** Data provided **
_ _ _ _ _ _ _
-- ==== Sys2Proof/Laws/Kept.lean ====
section
/-!
SUPPORT. Sys2Proof/Laws/Kept.lean: what the words between blocks leave alone (95: a step is whole; each record has one
owner), as relations between the state before and the state after.
-/

namespace Sys2Proof.Machine

/-- A word that is neither one of the clock unit's own, nor a boundary or a clock set on its way to the account unit, nor
START's at the stock unit or the account unit. -/
def Act.inner : Act → Bool
  | .secondPasses | .handMinute | .handBoundary | .setClock _ _ _ _ => false
  | .boundary _ | .clockSet _ _ _ | .startStock | .startAccounts => false
  | _ => true

theorem Kept0.refl (s : State) : Kept0 s s := by constructor <;> simp

theorem Kept.refl (s : State) : Kept s s := ⟨Kept0.refl s, by simp, by simp, rfl, fun _ _ => rfl⟩

theorem Kept0.trans {s t u : State} (a : Kept0 s t) (b : Kept0 t u) : Kept0 s u where
  pending := b.pending.trans a.pending
  settings := b.settings.trans a.settings
  control := b.control.trans a.control
  clock := b.clock.trans a.clock
  baud := b.baud.trans a.baud
  errors := b.errors.trans a.errors
  taking := b.taking.trans a.taking
  reply := b.reply.trans a.reply
  busyReply := b.busyReply.trans a.busyReply
  release := b.release.trans a.release
  content h := (b.content h).trans (a.content h)
  atCrown h := (b.atCrown h).trans (a.atCrown h)
  atLow h := (b.atLow h).trans (a.atLow h)
  cause h := (b.cause h).trans (a.cause h)
  held d := (b.held d).trans (a.held d)
  sample d := (b.sample d).trans (a.sample d)
  fault v := (b.fault v).trans (a.fault v)
  openMade v := (b.openMade v).trans (a.openMade v)
  closedMade v := (b.closedMade v).trans (a.closedMade v)
  order n := (b.order n).trans (a.order n)
  statement := b.statement.trans a.statement
  moves h := b.moves (a.moves h)
  places h := b.places (a.places h)
  slots h := b.slots (a.slots h)
  notices := a.notices.trans b.notices
  book := a.book.trans b.book

/-- The condition that the records give depends on the settings and the holders alone (R29, R31). -/
theorem State.conditionNow_congr {s t : State} (hs : t.settings = s.settings) (hh : ∀ h, t.holder h = s.holder h) :
    t.conditionNow = s.conditionNow := by
  have i : ∀ h, t.inStock h = s.inStock h := fun h => by simp only [State.inStock, State.holderSettings, hs, hh]
  simp only [State.conditionNow, State.stockReading, State.yardStock, State.stockComplete, hs, hh, i]

theorem Kept.trans {s t u : State} (a : Kept s t) (b : Kept t u) : Kept s u where
  toKept0 := a.toKept0.trans b.toKept0
  holder h k := by
    have := a.holder h k
    rw [← this] at k ⊢
    exact b.holder h k
  filling i k := by
    have e := a.filling i k
    have f := b.filling i (by rw [e]; exact k)
    rw [f, e]
  take := b.take.trans a.take
  condition hn hc := by
    have hh : ∀ h, t.holder h = s.holder h := fun h => a.holder h (hn h)
    have e : t.stock.condition = s.stock.condition := a.condition hn hc
    refine (b.condition (fun h => by rw [hh]; exact hn h) ?_).trans e
    rw [e, hc]
    exact (State.conditionNow_congr a.settings hh).symm

/-- An effect that keeps what `Kept` names and hands on inner words alone. -/
structure Quiet (s : State) (e : Effect) : Prop where
  kept : Kept s e.1
  inner : e.2.all Act.inner = true

/-! ## The updates of one record -/

theorem Kept.putSelector (s : State) (x : Selector) : Kept s (s.putSelector x) :=
  ⟨by constructor <;> simp, by simp, by simp, rfl, fun _ _ => rfl⟩
theorem Kept.putChannel (s : State) (c : ChannelId) (x : Channel) : Kept s (s.putChannel c x) :=
  ⟨by constructor <;> simp, by simp, by simp, rfl, fun _ _ => rfl⟩
theorem Kept.putWork (s : State) (c : ChannelId) (w : List Work) : Kept s (s.putWork c w) :=
  ⟨by constructor <;> simp, by simp, by simp, rfl, fun _ _ => rfl⟩
theorem Kept.setBooster (s : State) (on : Bool) : Kept s (s.setBooster on) :=
  ⟨by constructor <;> simp, by simp, by simp, rfl, fun _ _ => rfl⟩
theorem Kept.putOutput (s : State) (p : OutletId) (n : Nat) : Kept s (s.putOutput p n) :=
  ⟨by constructor <;> simp, by simp, by simp, rfl, fun _ _ => rfl⟩

theorem Kept0.putHalf (s : State) (i : HalfId) (x : Half) : Kept0 s (s.putHalf i x) := by constructor <;> simp

/-- A half changed that is not FILLING, or in its marks alone. -/
theorem Kept.putHalf {s : State} {i : HalfId} {x : Half}
    (h : (s.half i).state = .filling → x = { s.half i with marks := x.marks }) : Kept s (s.putHalf i x) :=
  ⟨Kept0.putHalf s i x, by simp, by
    intro j k
    simp only [State.half_putHalf]
    split
    · rename_i e; subst e; exact h k
    · rfl, rfl, fun _ _ => rfl⟩

/-- Two states that differ in nothing `Kept` looks at. -/
theorem Kept.of_eq {s t : State} (hp : t.pending = s.pending) (hs : t.settings = s.settings) (hc : t.control = s.control)
    (hk : t.clock = s.clock) (hst : t.stock = s.stock) (hv : t.valves = s.valves) (hch : t.channels = s.channels)
    (hd : t.districts = s.districts) (ha : t.accounts = s.accounts) (hl : t.link = s.link) : Kept s t := by
  refine ⟨?_, ?_, ?_, by rw [ha], fun _ _ => by rw [hst]⟩
  · constructor <;> simp_all [State.holder, State.district, State.valve, State.order]
  · simp_all [State.holder]
  · intro i _
    have e : t.half i = s.half i := by simp [State.half, ha]
    rw [e]

theorem Kept.freeCount (s : State) (n : Nat) : Kept s { s with freeCount := n } :=
  Kept.of_eq rfl rfl rfl rfl rfl rfl rfl rfl rfl rfl
theorem Kept.backlog (s : State) (l : List Act) : Kept s { s with backlog := l } :=
  Kept.of_eq rfl rfl rfl rfl rfl rfl rfl rfl rfl rfl

/-- A valve changed in anything but its fault and its switch record. -/
theorem Kept.putValve {s : State} {v : ValveId} {x : Valve} (hf : x.fault = (s.valve v).fault)
    (ho : x.openMade = (s.valve v).openMade) (hc : x.closedMade = (s.valve v).closedMade) :
    Kept s (s.putValve v x) := by
  refine ⟨?_, by simp, by simp, rfl, fun _ _ => rfl⟩
  constructor <;> simp <;> intro w <;> split <;> simp_all

theorem Kept.putClaim (s : State) (v : ValveId) (k : Claim) : Kept s (s.putClaim v k) := Kept.putValve rfl rfl rfl

/-- The valve unit's lists changed. -/
theorem Kept.putValves {s : State} {x : ValveUnit} (ht : x.table = s.valves.table)
    (hq : s.valves.queue.length ≤ Config.queuePlaces → x.queue.length ≤ Config.queuePlaces) :
    Kept s (s.putValves x) := by
  have hv : ∀ v, (s.putValves x).valve v = s.valve v := fun v => by simp [State.valve, ht]
  refine ⟨?_, by simp, by simp, rfl, fun _ _ => rfl⟩
  constructor <;> first | exact hq | simp [hv]

/-- The valve unit's lists changed, the move queue grown no longer. -/
theorem Kept.valves {s : State} {x : ValveUnit} (ht : x.table = s.valves.table)
    (hq : x.queue.length ≤ s.valves.queue.length) : Kept s (s.putValves x) :=
  Kept.putValves ht fun h => Nat.le_trans hq h

/-- An order slot changed in anything but what the host wrote. -/
theorem Kept.putOrder {s : State} {n : OrderId} {x : OrderSlot} (h : x.order = (s.order n).order) :
    Kept s (s.putOrder n x) := by
  refine ⟨?_, by simp, by simp, rfl, fun _ _ => rfl⟩
  constructor <;> simp <;> intro w <;> split <;> simp_all

theorem Kept.putStatus (s : State) (n : OrderId) (k : OrderStatus) : Kept s (s.putStatus n k) := Kept.putOrder rfl

/-- A district changed in anything but its held setpoint and last sample. -/
theorem Kept.putDistrict {s : State} {d : DistrictId} {x : District} (hh : x.held = (s.district d).held)
    (hs : x.sample = (s.district d).sample) : Kept s (s.putDistrict d x) := by
  refine ⟨?_, by simp, by simp, rfl, fun _ _ => rfl⟩
  constructor <;> simp <;> intro w <;> split <;> simp_all

/-- A holder changed in anything but its content, its guards and its fault cause. -/
theorem Kept0.putHolder {s : State} {h : HolderId} {x : Holder} (hn : x.content = (s.holder h).content)
    (hc : x.atCrown = (s.holder h).atCrown) (hl : x.atLow = (s.holder h).atLow)
    (hf : x.cause = (s.holder h).cause) : Kept0 s (s.putHolder h x) := by
  constructor <;> simp <;> intro w <;> split <;> simp_all

/-- An ISOLATING holder changed so. -/
theorem Kept.putHolder {s : State} {h : HolderId} {x : Holder} (hs : (s.holder h).state = .isolating)
    (hn : x.content = (s.holder h).content) (hc : x.atCrown = (s.holder h).atCrown)
    (hl : x.atLow = (s.holder h).atLow) (hf : x.cause = (s.holder h).cause) : Kept s (s.putHolder h x) := by
  refine ⟨Kept0.putHolder hn hc hl hf, ?_, by simp, rfl, fun _ _ => rfl⟩
  intro k hk
  simp only [State.holder_putHolder]
  split
  · rename_i e; subst e; exact absurd hs hk
  · rfl

theorem Kept.putStock {s : State} {x : StockUnit} (h : x.holders = s.stock.holders)
    (hr : x.release = s.stock.release)
    (hc : (∀ k, (s.holder k).state ≠ .isolating) → s.stock.condition = s.conditionNow → x.condition = s.stock.condition) :
    Kept s (s.putStock x) := by
  have hv : ∀ k, (s.putStock x).holder k = s.holder k := fun k => by simp [State.holder, h]
  refine ⟨?_, by simp [hv], by simp, rfl, hc⟩
  constructor <;> simp [hv, hr]

/-- The account unit's record changed, its statement and halves the same and its book longer at the end alone. -/
theorem Kept.putAccounts {s : State} {x : AccountUnit} (h : x.statement = s.accounts.statement)
    (hh : x.halves = s.accounts.halves) (hb : s.accounts.book <+: x.book)
    (hl : s.accounts.book.length ≤ Config.bookPlaces → x.book.length ≤ Config.bookPlaces)
    (ht : x.take = s.accounts.take) : Kept s (s.putAccounts x) := by
  refine ⟨?_, by simp, by simp [State.half, hh], ht, fun _ _ => rfl⟩
  constructor <;> first | exact hl | exact hb | simp [h]

/-- The account unit's record changed in neither. -/
theorem Kept.accounts {s : State} {x : AccountUnit} (h : x.statement = s.accounts.statement)
    (hh : x.halves = s.accounts.halves) (hb : x.book = s.accounts.book) (ht : x.take = s.accounts.take) :
    Kept s (s.putAccounts x) :=
  Kept.putAccounts h hh ⟨[], by rw [List.append_nil, hb]⟩ (fun k => by rw [hb]; exact k) ht

/-! ## The link port -/

/-- The transmitter's choice moves no reply and no count of errors, and keeps the notices of the queue. -/
theorem LinkPort.choose_keeps (l : LinkPort) :
    l.choose.baud = l.baud ∧ l.choose.errors = l.errors ∧ l.choose.taking = l.taking ∧ l.choose.reply = l.reply
      ∧ l.choose.busyReply = l.busyReply ∧ l.choose.queue.length = l.queue.length
      ∧ l.choose.notices = l.notices := by
  unfold LinkPort.notices LinkPort.choose numberHead
  repeat' split
  all_goals simp_all

/-- A notice placed joins the tail of a queue with room, and no reply and no count of errors moves (R185). -/
theorem LinkPort.place_keeps (l : LinkPort) (n : Notice) :
    (l.place n).baud = l.baud ∧ (l.place n).errors = l.errors ∧ (l.place n).taking = l.taking
      ∧ (l.place n).reply = l.reply ∧ (l.place n).busyReply = l.busyReply
      ∧ (l.queue.length ≤ Config.noticePlaces → (l.place n).queue.length ≤ Config.noticePlaces)
      ∧ (l.place n).notices = if l.queue.length < Config.noticePlaces then l.notices ++ [n] else l.notices := by
  simp only [LinkPort.place]
  split
  · split
    · refine ⟨rfl, rfl, rfl, rfl, rfl, fun _ => ?_, by simp [LinkPort.notices]⟩
      simp; omega
    · obtain ⟨a, b, c, d, e, f, g⟩ :=
        LinkPort.choose_keeps { l with queue := l.queue ++ [{ notice := n, number := none }] }
      refine ⟨a, b, c, d, e, fun _ => ?_, by rw [g]; simp [LinkPort.notices]⟩
      rw [f]; simp; omega
  · split
    · exact ⟨rfl, rfl, rfl, rfl, rfl, id, rfl⟩
    · obtain ⟨a, b, c, d, e, f, g⟩ := LinkPort.choose_keeps { l with dropped := countUp l.dropped }
      exact ⟨a, b, c, d, e, fun h => by rw [f]; exact h, by rw [g]; rfl⟩

theorem Kept.notify (s : State) (n : Notice) : Kept s (s.notify n) := by
  obtain ⟨a, b, c, d, e, f, g⟩ := LinkPort.place_keeps s.link n
  refine ⟨?_, by simp, by simp, rfl, fun _ _ => rfl⟩
  constructor <;> first
    | exact f
    | simp [State.notify, a, b, c, d, e]
    | skip
  simp only [g]
  split
  · exact List.prefix_append _ _
  · exact List.prefix_rfl

/-! ## Effects put together -/

theorem Quiet.nil (s : State) : Quiet s (s, []) := ⟨Kept.refl s, rfl⟩

theorem Quiet.ofKept {s t : State} (k : Kept s t) : Quiet s (t, []) := ⟨k, rfl⟩

theorem Quiet.words {s : State} {l : List Act} (h : l.all Act.inner = true) : Quiet s (s, l) := ⟨Kept.refl s, h⟩

theorem Quiet.after {s t : State} {e : Effect} (k : Kept s t) (q : Quiet t e) : Quiet s e := ⟨k.trans q.kept, q.inner⟩

/-- An effect, a further change of the state, and further words. -/
theorem Quiet.more {s t u : State} {l m : List Act} (q : Quiet s (t, l)) (k : Kept t u) (h : m.all Act.inner = true) :
    Quiet s (u, l ++ m) := ⟨q.kept.trans k, by simpa using And.intro (by simpa using q.inner) (by simpa using h)⟩

theorem Quiet.moreWords {s t : State} {l m : List Act} (q : Quiet s (t, l)) (h : m.all Act.inner = true) :
    Quiet s (t, l ++ m) := q.more (Kept.refl t) h

theorem Quiet.wordsBefore {s t : State} {l m : List Act} (q : Quiet s (t, l)) (h : m.all Act.inner = true) :
    Quiet s (t, m ++ l) := ⟨q.kept, by simpa using And.intro (by simpa using h) (by simpa using q.inner)⟩

/-- Two effects one after the other. -/
theorem Quiet.append {s t u : State} {l m : List Act} (q : Quiet s (t, l)) (r : Quiet t (u, m)) :
    Quiet s (u, l ++ m) := q.more r.kept r.inner

theorem Quiet.andThen {s : State} {e : Effect} {f : State → Effect} (q : Quiet s e) (r : ∀ t, Quiet t (f t)) :
    Quiet s (e.andThen f) := by
  obtain ⟨t, l⟩ := e
  exact q.append (r t)

theorem Quiet.foldl {α : Type} {s : State} {l : List α} {e : Effect} {f : α → State → Effect} (q : Quiet s e)
    (r : ∀ x t, Quiet t (f x t)) : Quiet s (l.foldl (fun e x => e.andThen (f x)) e) := by
  induction l generalizing e with
  | nil => exact q
  | cons x l ih => exact ih (q.andThen (r x))

theorem Kept.foldl {α : Type} {s t : State} {l : List α} {f : State → α → State} (k : Kept s t)
    (r : ∀ u x, Kept u (f u x)) : Kept s (l.foldl f t) := by
  induction l generalizing t with
  | nil => exact k
  | cons x l ih => exact ih (k.trans (r t x))

theorem Kept0.foldl {α : Type} {s t : State} {l : List α} {f : State → α → State} (k : Kept0 s t)
    (r : ∀ u x, Kept0 u (f u x)) : Kept0 s (l.foldl f t) := by
  induction l generalizing t with
  | nil => exact k
  | cons x l ih => exact ih (k.trans (r t x))

end Sys2Proof.Machine
end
_ _ _ _ _ _ _
** Problem description **
Only the lines from the one with "List.prefix_append _ _" through the last line above should be restated, word for word.

** The answer **
  · exact List.prefix_append _ _
  · exact List.prefix_rfl

/-! ## Effects put together -/

theorem Quiet.nil (s : State) : Quiet s (s, []) := ⟨Kept.refl s, rfl⟩

theorem Quiet.ofKept {s t : State} (k : Kept s t) : Quiet s (t, []) := ⟨k, rfl⟩

theorem Quiet.words {s : State} {l : List Act} (h : l.all Act.inner = true) : Quiet s (s, l) := ⟨Kept.refl s, h⟩

theorem Quiet.after {s t : State} {e : Effect} (k : Kept s t) (q : Quiet t e) : Quiet s e := ⟨k.trans q.kept, q.inner⟩

/-- An effect, a further change of the state, and further words. -/
theorem Quiet.more {s t u : State} {l m : List Act} (q : Quiet s (t, l)) (k : Kept t u) (h : m.all Act.inner = true) :
    Quiet s (u, l ++ m) := ⟨q.kept.trans k, by simpa using And.intro (by simpa using q.inner) (by simpa using h)⟩

theorem Quiet.moreWords {s t : State} {l m : List Act} (q : Quiet s (t, l)) (h : m.all Act.inner = true) :
    Quiet s (t, l ++ m) := q.more (Kept.refl t) h

theorem Quiet.wordsBefore {s t : State} {l m : List Act} (q : Quiet s (t, l)) (h : m.all Act.inner = true) :
    Quiet s (t, m ++ l) := ⟨q.kept, by simpa using And.intro (by simpa using h) (by simpa using q.inner)⟩

/-- Two effects one after the other. -/
theorem Quiet.append {s t u : State} {l m : List Act} (q : Quiet s (t, l)) (r : Quiet t (u, m)) :
    Quiet s (u, l ++ m) := q.more r.kept r.inner

theorem Quiet.andThen {s : State} {e : Effect} {f : State → Effect} (q : Quiet s e) (r : ∀ t, Quiet t (f t)) :
    Quiet s (e.andThen f) := by
  obtain ⟨t, l⟩ := e
  exact q.append (r t)

theorem Quiet.foldl {α : Type} {s : State} {l : List α} {e : Effect} {f : α → State → Effect} (q : Quiet s e)
    (r : ∀ x t, Quiet t (f x t)) : Quiet s (l.foldl (fun e x => e.andThen (f x)) e) := by
  induction l generalizing e with
  | nil => exact q
  | cons x l ih => exact ih (q.andThen (r x))

theorem Kept.foldl {α : Type} {s t : State} {l : List α} {f : State → α → State} (k : Kept s t)
    (r : ∀ u x, Kept u (f u x)) : Kept s (l.foldl f t) := by
  induction l generalizing t with
  | nil => exact k
  | cons x l ih => exact ih (k.trans (r t x))

theorem Kept0.foldl {α : Type} {s t : State} {l : List α} {f : State → α → State} (k : Kept0 s t)
    (r : ∀ u x, Kept0 u (f u x)) : Kept0 s (l.foldl f t) := by
  induction l generalizing t with
  | nil => exact k
  | cons x l ih => exact ih (k.trans (r t x))

end Sys2Proof.Machine
end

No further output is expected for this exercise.